Wish I lived nearby so I could visit over & over...since I don't, lucky they have a fine website. Its diversity is matched by the creative displays which are both beckoning, memorable and educational: hard to do.

While the Berkeley Botanical Garden has had since 1890 to mature, it appears to have exceptionally manifested its mission of presenting plants of wild origin from diverse habitats from almost all the continents on the globe.

I know it's not fair to compare this garden to others that are not associated with one of the world's great universities, but I feel cheated living in a community where social concerns often appear to trump botanical in garden management.


(Autumn Light through Plants of Dryer Regions)

Have yet to meet a succulent that I wouldn't want in close proximity...guess our snowfall makes that highly unlikely.


(Harsher Light on Succulents)

Wednesday, January 6, 2010

Winter Light in Chicago Botanic Garden



Took these mid-December on a freezing cold day. My fellow adventurer, Penny, thinks the above container is "adorable." It's hard to get a sense of how mesmerizing it was from the picture.

I enjoyed the cream on white below amidst the veggies looking like fancy ladies after a ball.

Monday, January 4, 2010

Andy Goldsworthy Sculpture: Royal Botanic Garden, Edinburgh



This installation won me over when I experienced it in October 2004.



It was located on the outskirts of the garden, so you had to walk away from the more crowded areas to encounter it.



It embodies the temptation of wanting to jump down into its earthy embrace.

California Dreaming: Andy Goldsworthy



A colleague read my post on the de Young Museum's landscaping and correctly observed that I must have loved Andy Goldsworthy's cracked granite boulders and paving at the entrance. Well: half-love anyway. If I weren't married, I might consider my investment in AG books as my dowry.

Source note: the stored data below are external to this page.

/-- R240, mode 2: the edge that a remaining weight falls to, with its type. -/
def Device.weighted (m : Smp) (b : Nat) (e : UnitMap) (cum : Nat → Device → Device × Except SmpErr Int) :
    Int → List (Nat × Nat × Nat) → Device → Device × Except SmpErr (Option (Nat × Nat))
  | _, [], d => (d, .ok none)
  | r, (t, a, z) :: rest, d =>
    if z ≤ a then Device.weighted m b e cum r rest d
    else
      andThen (cum a d) fun before d => andThen (cum z d) fun upto d =>
        if r < upto - before then
          andThen (forAll (fun k d => andThen (cum (a + k + 1) d) fun v d => (d, .ok (decide (r < v - before)))) (List.range (z - a)) d)
            fun l d => (d, .ok (((l.zipIdx.find? Prod.fst).map fun k => (t, a + k.2))))
        else Device.weighted m b e cum (r - (upto - before)) rest d

/-- R240: the children a parent gets, as types and edges in child order, none for an invalid child; and the draws made. -/
def Device.chooseEdges (d : Device) (m : Smp) (b : Nat) (e : UnitMap) (h : BlockHdr) (i hop f : Nat) (node : Nat)
    (ranges : List (Nat × Nat × Nat)) : Device × Except SmpErr (List (Option (Nat × Nat)) × Nat) :=
  let n := (ranges.map fun r => r.2.2 - r.2.1).foldl (· + ·) 0
  let draw := m.draw node hop
  let pad := fun (l : List (Option (Nat × Nat))) => l ++ List.replicate (f - l.length) none
  if n = 0 then (d, .ok (pad [], 0))
  else
    match m.x.mode with
    | 0 => (d, .ok ((List.range f).map fun j => edgeAt (draw j * n / 2 ^ 32) ranges, f))
    | 1 =>
      if n ≤ f then (d, .ok (pad ((List.range n).map fun p => edgeAt p ranges), 0))
      else (d, .ok ((floyd draw n f).map fun p => edgeAt p ranges, f))
    | 2 =>
      if h.hasWeight then
        andThen (d.readOffsets m b e h (h.types * i)) fun first d =>
          let cum := fun (k : Nat) (d : Device) =>
            if k ≤ first.1 then (d, Except.ok (0 : Int))
            else andThen (d.readBlock m b e (4096 * h.cumw + 8 * (k - 1)) 8) fun v d => (d, .ok (v : Int))
          andThen (forAll (fun (r : Nat × Nat × Nat) d =>
              if r.2.2 ≤ r.2.1 then (d, Except.ok (0 : Int))
              else andThen (cum r.2.2 d) fun z d => andThen (cum r.2.1 d) fun a d => (d, .ok (z - a))) ranges d) fun ws d =>
            let total := ws.foldl (· + ·) 0
            if total = 0 then (d, .ok (pad [], 0))
            else
              andThen (forAll (fun j d => Device.weighted m b e cum ((draw j : Int) * total / 2 ^ 32) ranges d) (List.range f) d)
                fun l d => (d, .ok (l, f))
      else (d, .error (.parent 0x0B01 b))
    | _ =>
      if h.hasTime then
        andThen (forAll (fun p d =>
            match edgeAt p ranges with
            | none => (d, .ok (0, 0, 0))
            | some (t, k) => andThen (d.readBlock m b e (4096 * h.time + 4 * k) 4) fun w d => (d, .ok (w, t, k))) (List.range n) d)
          fun l d => (d, .ok (pad (((l.foldl (fun a x => insertLatest x a) []).take f).map fun x => some x.2), 0))
      else (d, .error (.parent 0x0B01 b))

/-- R241, R247: one child's slot: its neighbour word, and its time where the row-block has times. The DETAIL of 0x0B03
comes with an invalid one. -/
def Device.childSlot (d : Device) (m : Smp) (b : Nat) (e : UnitMap) (h : BlockHdr) (k : Option (Nat × Nat)) :
    Device × Except SmpErr (SmpSlot × Option Nat) :=
  match k with
  | none => (d, .ok ({}, none))
  | some (t, k) =>
    andThen (d.readBlock m b e (4096 * h.nbr + 8 * k) 8) fun w d =>
      if m.t.n ≤ w % 2 ^ 48 ∨ bitsOf w 63 52 ≠ 0 ∨ bitsOf w 51 48 ≠ t then (d, .ok ({ err := true }, some k))
      else if h.hasTime then
        andThen (d.readBlock m b e (4096 * h.time + 4 * k) 4) fun z d =>
          (d, .ok ({ valid := true, typ := t, node := w % 2 ^ 48, time := z, edge := k }, none))
      else (d, .ok ({ valid := true, typ := t, node := w % 2 ^ 48, edge := k }, none))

So, in theory, I think the world of his amazing creations, how he has fused his artist self with nature.
He is a giant! However, I wasn't terribly moved by his installation at the de Young. The crack (more delicately described as a "winding fissure") was my favorite part: my local Berkeley friends and tour guides especially liked how the it leaps up onto one boulder and then snakes back around just before running into the building's skeleton.




But for me it's too contrived and I don't respond to the harsh man-sculpted forms of the boulders. It's the same, although reversed, as why the exterior landscaping doesn't succeed in my eyes. The building is very modern and while Goldworthy's art is too, his best work seamlessly integrates man and nature. That balance is askew here.

Maybe that's what he intended? But I believe there is that paradox about artists getting so successful that their commissions have to satisfy more and more demanding consumers. Apparently he had the boulders brought from a quarry in England which, even if we ignore the low sustainability quotient, may speak to him, but did not have much meaning for me. The problem is I have such high hopes for AG since I consider him one of the world's best artists.

His creation process on-site seems the the most interesting factor to me. Perhaps I will include it in my talk at the Chicago Botanic Garden on March 23rd: "Being Present in Your Garden." Then, "Rather than just viewing the garden as product to be maintained, we will discuss how to design and inhabit the landscape as a process in four dimensions." Or at least I will try.

I did indeed love a piece of Goldworthy's I saw in Scotland five years ago: look to my next blog.